Now to the bits I didn't like and people here probably won't like what I say.I didn't like the Glenrowan part of the book as to me the author seemed to skimp over a lot of the main parts that happened and that was disappointing to me.I can understand why he did it but Leo in my opinion completely overlooks the behaviour of what the police did at the inn site.He seems to have exonorated the police behaviour completely and is a bit unbalanced in what actually happened by both the gang and the police.We have been through all this before as you know David but it is a fact there were faults on both sides.
Unfortunately just like your favourite book David, Ian Macs publication there are plenty of references (in Leos book notes) but no links to any pages in the book.This makes it very difficult for the ordinary reader like me to authenticate these items.We all can't be Dawsons of the world,the average Joe doesn't have that ability.I think it is also very unfortunate that the book does not have a A to Z index so the reader can go back and check on an item that he requires to read again to get certain information that he or she may have missed.
I am sure that most of the regulars that visit this site and have read various opinions of the book will already know there are quite a few errors in the book and that is a fact and not too difficult to see.I am sure in the future days and weeks all the experts will point these out.
As I said before these are just my opinions and most people on our site don't agree with me anyhow,so whats knew?
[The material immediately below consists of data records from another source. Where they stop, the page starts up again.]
-- ==== Sys2Proof/Machine/Steering.lean ====
section
/-! DEFINITION. Steering instructions (R81, R99 to R108): one meaning for each. -/

namespace Sys2Proof.Machine

/-- MOV passes its operand on (R99). -/
def movBody : Body := fun f s => .ok (Done.send s f.a)

/-- CONST and CONST.zx (R100). -/
def constBody (v : Word) : Body := fun _ s => .ok (Done.scalar s v)

/-- CONSTH (R100): the immediate above a[31:0], whatever the kind of a. -/
def consthBody (w : BitVec 32) : Body := fun f s => .ok (Done.scalar s (wordOf (w.toNat * 2 ^ 32 + f.a.val.toNat % 2 ^ 32)))

/-- NULL (R101). -/
def nullBody : Body := fun _ s => .ok (Done.send s nullTok)

/-- SEL (R102): a to the target that bit 0 of b picks, a null to the other. -/
def selBody : Body := fun f s =>
  if f.b.val.getLsbD 0 then .ok { st := s, t0 := some nullTok, t1 := some f.a }
  else .ok { st := s, t0 := some f.a, t1 := some nullTok }

/-- GATE (R103): a passes once b, of any kind, is there. -/
def gateBody : Body := fun f s => .ok (Done.send s f.a)

/-- A branch-class instruction takes effect (R105, R107): a second one raises BRANCH_COUNT (R86). -/
def branchBody (target : Firing → State → Except Stop Branch) : Body := fun f s => do
  let b ← target f s
  if f.fr.branch.isSome then failWith .branchCount
  else .ok { st := s.modFrame f.key fun fr => { fr with branch := some b } }

/-- The die of the PE an instruction fires on. -/
def Firing.die (f : Firing) : Nat := dieOfPe f.pe

/-- `check_block` at a firing branch (R105); where the block holds an irrevocable instruction, BR and CALL were checked when
the frame opened (R88). -/
def Firing.check (f : Firing) (s : State) (atOpen : Bool) (tgt : Nat) (ty : BlockTy) : Except Stop Unit :=
  if (atOpen && f.fr.cfg.hasIrrevocable) || s.checkBlock f.die f.fr.ctx f.fr.cfg.addr tgt ty then .ok ()
  else failWith .noncodeBlock

/-- The return stack of the instruction's task (R91), its top first. -/
def Firing.stack (f : Firing) (s : State) : List Nat :=
  match s.task? f.pe f.fr.task with
  | some t => t.stack
  | none => []

/-- BR (R105). -/
def brTarget (w : BitVec 32) (f : Firing) (s : State) : Except Stop Branch := do
  let tgt := branchTarget f.fr.cfg.addr w
  f.check s true tgt f.fr.cfg.ty
  .ok (.goto tgt)

/-- BRI (R105): the address is the operand's value, whatever its kind (R81). -/
def briTarget (f : Firing) (s : State) : Except Stop Branch := do
  f.check s false f.a.val.toNat f.fr.cfg.ty
  .ok (.goto f.a.val.toNat)

/-- The call half of R105: room on the stack, and a code block to return to. -/
def callTo (atOpen : Bool) (tgt : Nat) (f : Firing) (s : State) : Except Stop Branch := do
  f.check s atOpen tgt .code
  let checked := atOpen && f.fr.cfg.hasIrrevocable
  if !checked && (f.stack s).length == 32 then failWith .operand
  else match s.nextBlock f.fr.ctx f.fr.cfg.addr with
    | none => if checked then .ok (.call tgt 0) else failWith .noncodeBlock
    | some r => do
      f.check s atOpen r .code
      .ok (.call tgt r)

/-- RET (R105): an empty stack raises OPERAND. -/
def retTarget (f : Firing) (s : State) : Except Stop Branch :=
  match f.stack s with
  | [] => failWith .operand
  | r :: _ => do
    f.check s false r .code
    .ok (.ret r)

/-- The value of a task's register (R82): g0 is scalar zero. -/
def Task.reg (t : Task) (g : Nat) : Tok := if g = 0 then zeroTok else nthD t.regs g zeroTok

/-- LOOP (R92, R93, R106): step 0 and a Cin at or above the register count raise OPERAND, a wrong body NONCODE_BLOCK; a zero
trip count completes at once with 0 and g[cin]; else the sequencer starts, and the tokens come when the loop completes (R95). -/
def loopBody (w : LoopW) : Body := fun f s =>
  match s.task? f.pe f.fr.task, s.nextBlock f.fr.ctx f.fr.cfg.addr with
  | none, _ => failWith .operand
  | some _, none => failWith .noncodeBlock
  | some t, some body =>
    if !(s.typeAt f.die f.fr.ctx body == some .loop) then failWith .noncodeBlock
    else if w.step == 0 || decide (t.nregs ≤ w.cin.toNat && w.cin != 0) then failWith .operand
    else
      let start := f.a.val.toInt
      let stop := f.b.val.toInt
      let cin := t.reg w.cin.toNat
      let s0 := s.keep f.key fun fr => { fr with looped := true }
      if !loopGoes start stop w.step.toInt then .ok { st := s0, t0 := some zeroTok, t1 := some cin }
      else match s0.addRefs [cin] with
        | none => failWith .refcount
        | some s1 =>
          let l : Loop :=
            { frame := f.key % 256, uid := f.fr.uid, idx := f.idx, body := body, first := start, sent := []
              next := start, stop := stop, step := w.step.toInt, k := w.k.toNat + 1, started := [], committed := 0
              carry := cin, carries := [], brk := none, limit := start, paused := [], fin := false }
          .ok { st := s1.setTask f.pe f.fr.task { t with loop := some l } }

/-- CARRY (R96, R108): its token, of any kind, is the carry of the iteration. -/
def carryBody : Body := fun f s =>
  match s.sendCarry f f.a with
  | none => failWith .refcount
  | some s1 => .ok { st := s1, keep := [f.a] }

/-- ITER (R107). -/
def iterTarget (_f : Firing) (_s : State) : Except Stop Branch := .ok .iter

/-- The break flag of a loop once LBREAK fires in an iteration (R94): the sequencer starts none that it had not started. -/
def Loop.broken (l : Loop) (j : Option Int) : Loop :=
  match l.brk, j with
  | none, some i => { l with brk := some i, limit := l.next }
  | some b, some i => { l with brk := some (if seqBefore l.step i b then i else b) }
  | _, none => l

/-- LBREAK (R94, R107): the sequencer's break flag is set in the cycle it fires. -/
def lbreakBody : Body := fun f s => do
  let d ← branchBody (fun _ _ => .ok .lbreak) f s
  .ok { d with st := d.st.modLoop f.pe f.fr.task fun l => l.broken f.fr.iter }

/-- MOV (R99). -/
def execMov (h : Hdr) (s : State) : Host.Outcome State Fault Refusal := fire (.mov h) movBody s
/-- CONST (R100). -/
def execConst (h : Hdr) (w : BitVec 32) (s : State) : Host.Outcome State Fault Refusal := fire (.const_ h w) (constBody (w.signExtend 64)) s
/-- CONST_ZX (R100). -/
def execConstZx (h : Hdr) (w : BitVec 32) (s : State) : Host.Outcome State Fault Refusal := fire (.constZx h w) (constBody (w.zeroExtend 64)) s
/-- CONSTH (R100). -/
def execConsth (h : Hdr) (w : BitVec 32) (s : State) : Host.Outcome State Fault Refusal := fire (.consth h w) (consthBody w) s
/-- NULL (R101). -/
def execNull (h : Hdr) (s : State) : Host.Outcome State Fault Refusal := fire (.null_ h) nullBody s
/-- SEL (R102). -/
def execSel (h : Hdr) (s : State) : Host.Outcome State Fault Refusal := fire (.sel h) selBody s
/-- GATE (R103). -/
def execGate (h : Hdr) (s : State) : Host.Outcome State Fault Refusal := fire (.gate h) gateBody s
/-- BR (R105). -/
def execBr (h : Hdr) (w : BitVec 32) (s : State) : Host.Outcome State Fault Refusal := fire (.br h w) (branchBody (brTarget w)) s
/-- BRI (R105). -/
def execBri (h : Hdr) (s : State) : Host.Outcome State Fault Refusal := fire (.bri h) (branchBody briTarget) s
/-- CALL (R105). -/
def execCall (h : Hdr) (w : BitVec 32) (s : State) : Host.Outcome State Fault Refusal := fire (.call h w) (branchBody fun f s => callTo true (branchTarget f.fr.cfg.addr w) f s) s
/-- CALLI (R105). -/
def execCalli (h : Hdr) (s : State) : Host.Outcome State Fault Refusal := fire (.calli h) (branchBody fun f s => callTo false f.a.val.toNat f s) s
/-- RET (R105). -/
def execRet (h : Hdr) (s : State) : Host.Outcome State Fault Refusal := fire (.ret h) (branchBody retTarget) s
/-- LOOP (R93, R106). -/
def execLoop (h : Hdr) (w : LoopW) (s : State) : Host.Outcome State Fault Refusal := fire (.loop h w) (loopBody w) s
/-- ITER (R107). -/
def execIter (h : Hdr) (s : State) : Host.Outcome State Fault Refusal := fire (.iter h) (branchBody iterTarget) s
/-- CARRY (R108). -/
def execCarry (h : Hdr) (s : State) : Host.Outcome State Fault Refusal := fire (.carry h) carryBody s
/-- LBREAK (R107). -/
def execLbreak (h : Hdr) (s : State) : Host.Outcome State Fault Refusal := fire (.lbreak h) lbreakBody s

end Sys2Proof.Machine
end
I would recommend anyone to purchase the book simply because I believe is the first book produced by the family of one of the murdered policemen.It certainly gives a different slant from the police ancestors point of view…….Regards Bob
Thanks Bob thats a very fair review of Leos book and I thank you for it. Your opinion is entirely valid and appreciated. I agree with much of it. As I say at the bottom of the page anyone is welcome to post polite sensible comments, as you have done here, and hopefully you'll do so again.
Actually on Monday afternoon I also bought my copy of Leos book at QBD for $35, and have now finished it and am in the tidying up stage of my review of it. I will probably post it tomorrow sometime, and I might even transfer this comment of yours onto that Post, once its up.
The anonymous Ned Kelly Centre page says "Constable Alexander Fitzpatrick had gone to the Kelly home to arrest Dan Kelly on a charge of horse stealing, where Fitzpatrick claimed he was attacked by the widow Kelly and others, including Ned Kelly (a claim Ned Kelly denied).
The Kelly family always held that Constable Fitzpatrick had accosted 14 year old Kate Kelly on that visit."
This is ridiculous. Fitzpatrick WAS attacked by the Widow Kelly and others – and she and another admitted it! Ned Kelly admitted twice that he shot Fitzpatrick! Ned himself said that Fitzpatrick did not accost Kate Kelly!
The Kelly family say they want to be taken seriously while they persist in holding on to historical lies despite what their own folk said at the time! They talk about wanting to educate others about the Kelly story! They need to educate themselves first! I wouldn't be giving them any money!
All pro-Kelly sites do that, and no matter how respectfully you might attempt to correct anything, they kick you out for attempting to do so. The popular movie quote from Jack Nicholson " You cant handle the truth" applies to this lot perfectly. But no need to despair : the mythology is quietly being overturned, and now that Ian Jones has passed it will turn even more quickly I am sure.
In regards to the above comment from Anonymous 20 October 2018 at 14:11. The rubbish in the comment looks more like Dee you have written it to yourself. You certainly know how to put lies and fake comments on here.